Leonardo Baccini

Senior Research Affiliate

Leonardo Baccini’s research focuses on trade, international organizations, and the political economy of security. For instance, in a recent paper with Francesco Amodio (McGill University) and Di Maio (University of Naples, Parthenope), he explores the effect of trade restrictions on political violence in the West Bank. In a follow-up project, he explores the effect of North-South trade liberalization on internal conflict in developing countries.

Two of his ongoing projects focus specifically on terrorism. In the first project, he explores the effect of terrorism on voting behavior. While there is a large literature on the effects of terrorism on political behavior, empirical results are contradictory. These conflicting findings are often a product of the difficulty in assessing the effect of terrorism on electoral outcomes due to selection bias. He addresses these challenges by collecting an exhaustive list of terror attacks in OECD countries from 1970 to 2013 and directly compare the effects of successful terror attacks with those of failed attacks. The identification assumption is that, conditional on being a location targeted by a terror attack, the success or failure of the attack is plausibly exogenous. The results show that after a terrorist attack incumbent left-wing candidates face a 10% drop in votes.
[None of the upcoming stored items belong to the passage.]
@[simp] theorem noteRegsRead_a (ns : List RegName) : (s.noteRegsRead ns).a = s.a := rfl
@[simp] theorem noteRegsRead_b (ns : List RegName) : (s.noteRegsRead ns).b = s.b := rfl
@[simp] theorem noteRegsRead_r (ns : List RegName) : (s.noteRegsRead ns).r = s.r := rfl
@[simp] theorem noteRegsRead_tweak (ns : List RegName) : (s.noteRegsRead ns).tweak = s.tweak := rfl
@[simp] theorem noteRegsRead_e0 (ns : List RegName) : (s.noteRegsRead ns).e0 = s.e0 := rfl
@[simp] theorem noteRegsRead_mem (ns : List RegName) : (s.noteRegsRead ns).mem = s.mem := rfl
@[simp] theorem noteRegsRead_lcount (ns : List RegName) : (s.noteRegsRead ns).lcount = s.lcount := rfl
@[simp] theorem noteRegsRead_ie (ns : List RegName) : (s.noteRegsRead ns).ie = s.ie := rfl
@[simp] theorem noteRegsRead_done (ns : List RegName) : (s.noteRegsRead ns).done = s.done := rfl
@[simp] theorem noteRegsRead_err (ns : List RegName) : (s.noteRegsRead ns).err = s.err := rfl
@[simp] theorem noteRegsRead_ovr (ns : List RegName) : (s.noteRegsRead ns).ovr = s.ovr := rfl
@[simp] theorem noteRegsRead_errCode (ns : List RegName) : (s.noteRegsRead ns).errCode = s.errCode := rfl
@[simp] theorem noteRegsRead_cmd (ns : List RegName) : (s.noteRegsRead ns).cmd = s.cmd := rfl
@[simp] theorem noteRegsRead_len (ns : List RegName) : (s.noteRegsRead ns).len = s.len := rfl
@[simp] theorem noteRegsRead_running (ns : List RegName) : (s.noteRegsRead ns).running = s.running := rfl
@[simp] theorem noteRegsRead_keyValid (ns : List RegName) : (s.noteRegsRead ns).keyValid = s.keyValid := rfl
@[simp] theorem noteRegsRead_cipher (ns : List RegName) : (s.noteRegsRead ns).cipher = s.cipher := rfl
@[simp] theorem noteRegsRead_inputs (ns : List RegName) : (s.noteRegsRead ns).inputs = s.inputs := rfl
@[simp] theorem noteRegsRead_pick (ns : List RegName) : (s.noteRegsRead ns).pick = s.pick := rfl
@[simp] theorem noteRegsRead_draws (ns : List RegName) : (s.noteRegsRead ns).draws = s.draws := rfl
@[simp] theorem noteRegsRead_answer (ns : List RegName) : (s.noteRegsRead ns).answer = s.answer := rfl
@[simp] theorem noteRegsRead_requests (ns : List RegName) : (s.noteRegsRead ns).requests = s.requests := rfl
@[simp] theorem noteRegsRead_unwrittenRead (ns : List RegName) : (s.noteRegsRead ns).unwrittenRead = (s.unwrittenRead || ns.any fun n => !(s.reg n).unwritten.isEmpty) := rfl

@[simp] theorem request_a (dir : Direction) (v : Block) : (s.request dir v).a = s.a := rfl
@[simp] theorem request_b (dir : Direction) (v : Block) : (s.request dir v).b = s.b := rfl
@[simp] theorem request_r (dir : Direction) (v : Block) : (s.request dir v).r = s.r := rfl
@[simp] theorem request_tweak (dir : Direction) (v : Block) : (s.request dir v).tweak = s.tweak := rfl
@[simp] theorem request_e0 (dir : Direction) (v : Block) : (s.request dir v).e0 = s.e0 := rfl
@[simp] theorem request_mem (dir : Direction) (v : Block) : (s.request dir v).mem = s.mem := rfl
@[simp] theorem request_lcount (dir : Direction) (v : Block) : (s.request dir v).lcount = s.lcount := rfl
@[simp] theorem request_ie (dir : Direction) (v : Block) : (s.request dir v).ie = s.ie := rfl
@[simp] theorem request_done (dir : Direction) (v : Block) : (s.request dir v).done = s.done := rfl
@[simp] theorem request_err (dir : Direction) (v : Block) : (s.request dir v).err = s.err := rfl
@[simp] theorem request_ovr (dir : Direction) (v : Block) : (s.request dir v).ovr = s.ovr := rfl
@[simp] theorem request_errCode (dir : Direction) (v : Block) : (s.request dir v).errCode = s.errCode := rfl
@[simp] theorem request_cmd (dir : Direction) (v : Block) : (s.request dir v).cmd = s.cmd := rfl
@[simp] theorem request_len (dir : Direction) (v : Block) : (s.request dir v).len = s.len := rfl
@[simp] theorem request_running (dir : Direction) (v : Block) : (s.request dir v).running = s.running := rfl
@[simp] theorem request_keyValid (dir : Direction) (v : Block) : (s.request dir v).keyValid = s.keyValid := rfl
@[simp] theorem request_cipher (dir : Direction) (v : Block) : (s.request dir v).cipher = s.cipher := rfl
@[simp] theorem request_inputs (dir : Direction) (v : Block) : (s.request dir v).inputs = s.inputs := rfl
@[simp] theorem request_pick (dir : Direction) (v : Block) : (s.request dir v).pick = s.pick := rfl
@[simp] theorem request_draws (dir : Direction) (v : Block) : (s.request dir v).draws = s.draws := rfl
@[simp] theorem request_answer (dir : Direction) (v : Block) : (s.request dir v).answer = s.answer := rfl
@[simp] theorem request_requests (dir : Direction) (v : Block) : (s.request dir v).requests = s.requests ++ [{ dir := dir, block := v }] := rfl
@[simp] theorem request_unwrittenRead (dir : Direction) (v : Block) : (s.request dir v).unwrittenRead = s.unwrittenRead := rfl

@[simp] theorem reply_a (ans : Answer) : (s.reply ans).a = s.a := rfl
@[simp] theorem reply_b (ans : Answer) : (s.reply ans).b = s.b := rfl
@[simp] theorem reply_r (ans : Answer) : (s.reply ans).r = s.r := rfl
@[simp] theorem reply_tweak (ans : Answer) : (s.reply ans).tweak = s.tweak := rfl
@[simp] theorem reply_e0 (ans : Answer) : (s.reply ans).e0 = s.e0 := rfl
@[simp] theorem reply_mem (ans : Answer) : (s.reply ans).mem = s.mem := rfl
@[simp] theorem reply_lcount (ans : Answer) : (s.reply ans).lcount = s.lcount := rfl
@[simp] theorem reply_ie (ans : Answer) : (s.reply ans).ie = s.ie := rfl
@[simp] theorem reply_done (ans : Answer) : (s.reply ans).done = s.done := rfl
@[simp] theorem reply_err (ans : Answer) : (s.reply ans).err = s.err := rfl
@[simp] theorem reply_ovr (ans : Answer) : (s.reply ans).ovr = s.ovr := rfl
@[simp] theorem reply_errCode (ans : Answer) : (s.reply ans).errCode = s.errCode := rfl
@[simp] theorem reply_cmd (ans : Answer) : (s.reply ans).cmd = s.cmd := rfl
@[simp] theorem reply_len (ans : Answer) : (s.reply ans).len = s.len := rfl
@[simp] theorem reply_running (ans : Answer) : (s.reply ans).running = s.running := rfl
@[simp] theorem reply_keyValid (ans : Answer) : (s.reply ans).keyValid = s.keyValid := rfl
@[simp] theorem reply_cipher (ans : Answer) : (s.reply ans).cipher = s.cipher := rfl
@[simp] theorem reply_inputs (ans : Answer) : (s.reply ans).inputs = s.inputs := rfl
@[simp] theorem reply_pick (ans : Answer) : (s.reply ans).pick = s.pick := rfl
@[simp] theorem reply_draws (ans : Answer) : (s.reply ans).draws = s.draws := rfl
@[simp] theorem reply_answer (ans : Answer) : (s.reply ans).answer = ans := rfl
@[simp] theorem reply_requests (ans : Answer) : (s.reply ans).requests = s.requests := rfl
@[simp] theorem reply_unwrittenRead (ans : Answer) : (s.reply ans).unwrittenRead = s.unwrittenRead := rfl

@[simp] theorem drawReply_a : (s.drawReply).a = s.a := rfl
@[simp] theorem drawReply_b : (s.drawReply).b = s.b := rfl
@[simp] theorem drawReply_r : (s.drawReply).r = s.r := rfl
@[simp] theorem drawReply_tweak : (s.drawReply).tweak = s.tweak := rfl
@[simp] theorem drawReply_e0 : (s.drawReply).e0 = s.e0 := rfl
@[simp] theorem drawReply_mem : (s.drawReply).mem = s.mem := rfl
@[simp] theorem drawReply_lcount : (s.drawReply).lcount = s.lcount := rfl
@[simp] theorem drawReply_ie : (s.drawReply).ie = s.ie := rfl
@[simp] theorem drawReply_done : (s.drawReply).done = s.done := rfl
@[simp] theorem drawReply_err : (s.drawReply).err = s.err := rfl
@[simp] theorem drawReply_ovr : (s.drawReply).ovr = s.ovr := rfl
@[simp] theorem drawReply_errCode : (s.drawReply).errCode = s.errCode := rfl
@[simp] theorem drawReply_cmd : (s.drawReply).cmd = s.cmd := rfl
@[simp] theorem drawReply_len : (s.drawReply).len = s.len := rfl
@[simp] theorem drawReply_running : (s.drawReply).running = s.running := rfl
@[simp] theorem drawReply_keyValid : (s.drawReply).keyValid = s.keyValid := rfl
@[simp] theorem drawReply_cipher : (s.drawReply).cipher = s.cipher := rfl
@[simp] theorem drawReply_inputs : (s.drawReply).inputs = s.inputs := rfl
@[simp] theorem drawReply_pick : (s.drawReply).pick = s.pick := rfl
@[simp] theorem drawReply_draws : (s.drawReply).draws = s.draws + 1 := rfl
@[simp] theorem drawReply_answer : (s.drawReply).answer = .data (Config.freeWord s.draws) := rfl
@[simp] theorem drawReply_requests : (s.drawReply).requests = s.requests := rfl
@[simp] theorem drawReply_unwrittenRead : (s.drawReply).unwrittenRead = s.unwrittenRead := rfl
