-- ==== Sys2Proof/Tests/Slice0.lean ====
section
/-! SUPPORT. Small tests. Expected values come from spec/95_test_vectors.md (section named at each group) or from the
rule named. Then, for every statement with hypotheses, a state that meets them. -/

namespace Sys2Proof.Tests

-- one thread at a time: many kernel checks at once take more memory for their stacks than check.sh allows
set_option Elab.async false

open Sys2Proof Sys2Proof.Machine

/-! ### Helpers -/

/-- The block whose bytes, byte 0 first, are the 32 hex digits of `n` (R6). -/
def blk (n : Nat) : Block :=
  (List.range 16).foldl (fun acc i => acc ||| BitVec.ofNat 128 (n / 256 ^ (15 - i) % 256) <<< (8 * i)) 0#128

/-- The key of section 0. -/
def testKey : Block := blk 0x0f0e0d0c0b0a09080706050403020100

/-- TOYXOR of section 0. -/
def toyXor : Cipher := [.xorKey testKey]

/-- TOYROT of section 0. -/
def toyRot : Cipher := [.rotByte, .xorKey testKey]

/-- The outcome is a next state that passes a check. -/
def nextIs (o : Host.Outcome State Fault Refusal) (p : State → Bool) : Bool :=
  match o with
  | .next s => p s
  | .fault _ => false
  | .refused _ => false

/-- The outcome is this fault. -/
def faultIs (o : Host.Outcome State Fault Refusal) (e : Fault) : Bool :=
  match o with
  | .next _ => false
  | .fault e' => e == e'
  | .refused _ => false

/-- An idle core whose registers have been written. -/
def idle : State :=
  { State.reset with
    a := BlockReg.ofBlock (blk 0x000102030405060708090a0b0c0d0e0f)
    b := BlockReg.ofBlock (blk 0xffeeddccbbaa99887766554433221100)
    r := BlockReg.ofBlock 0#128
    tweak := BlockReg.ofBlock 0#128
    e0 := BlockReg.ofBlock 0#128
    cipher := toyRot
    len := 0x10#32
    mem := Memory.writeBlock [] 0x800 (blk 0x00112233445566778899aabbccddeeff) }

/-- The idle core with one input. -/
def idleWith (i : Input) : State := { idle with inputs := [i] }

/-- A running command in some phase. -/
def run (i : Instr) (m : Nat) (p : Phase) : Running :=
  { idle.snapshot i m (List.replicate m (blk 0x00112233445566778899aabbccddeeff)) p with
    table := if p = .exec ∨ p = .seed then [] else List.replicate m (blk 0x1e1c1a18161412100e0c0a0806040200)
    todo := if p = .pass1 ∨ p = .pass2 then List.range m else [] }

/-- The core running it. -/
def busyWith (k : Running) (ins : List Input) : State := { idle with running := some k, inputs := ins }

/-- The core running DBL, with one input. -/
def busyDbl (i : Input) : State := busyWith (run (.dbl false) 0 .exec) [i]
In a second project Baccini is collaborating with Abel Brodeur (University of Ottawa) and their plan is to explore whether poverty causes terrorism. To do so, they aim to collect data on a large number of homegrown terrorists in North America. The goal is to test whether the likelihood of becoming a terrorist in North America is related to the local economic environment where an individual grows up or graduates high school. To collect the data they will rely on automated and manual data collection strategies. This dataset will allow them to test whether local unemployment rates at birth and at the time of graduation are related to the likelihood of becoming a terrorist. To our knowledge, they would be the first to provide this detailed micro-analysis of the causes of radicalization.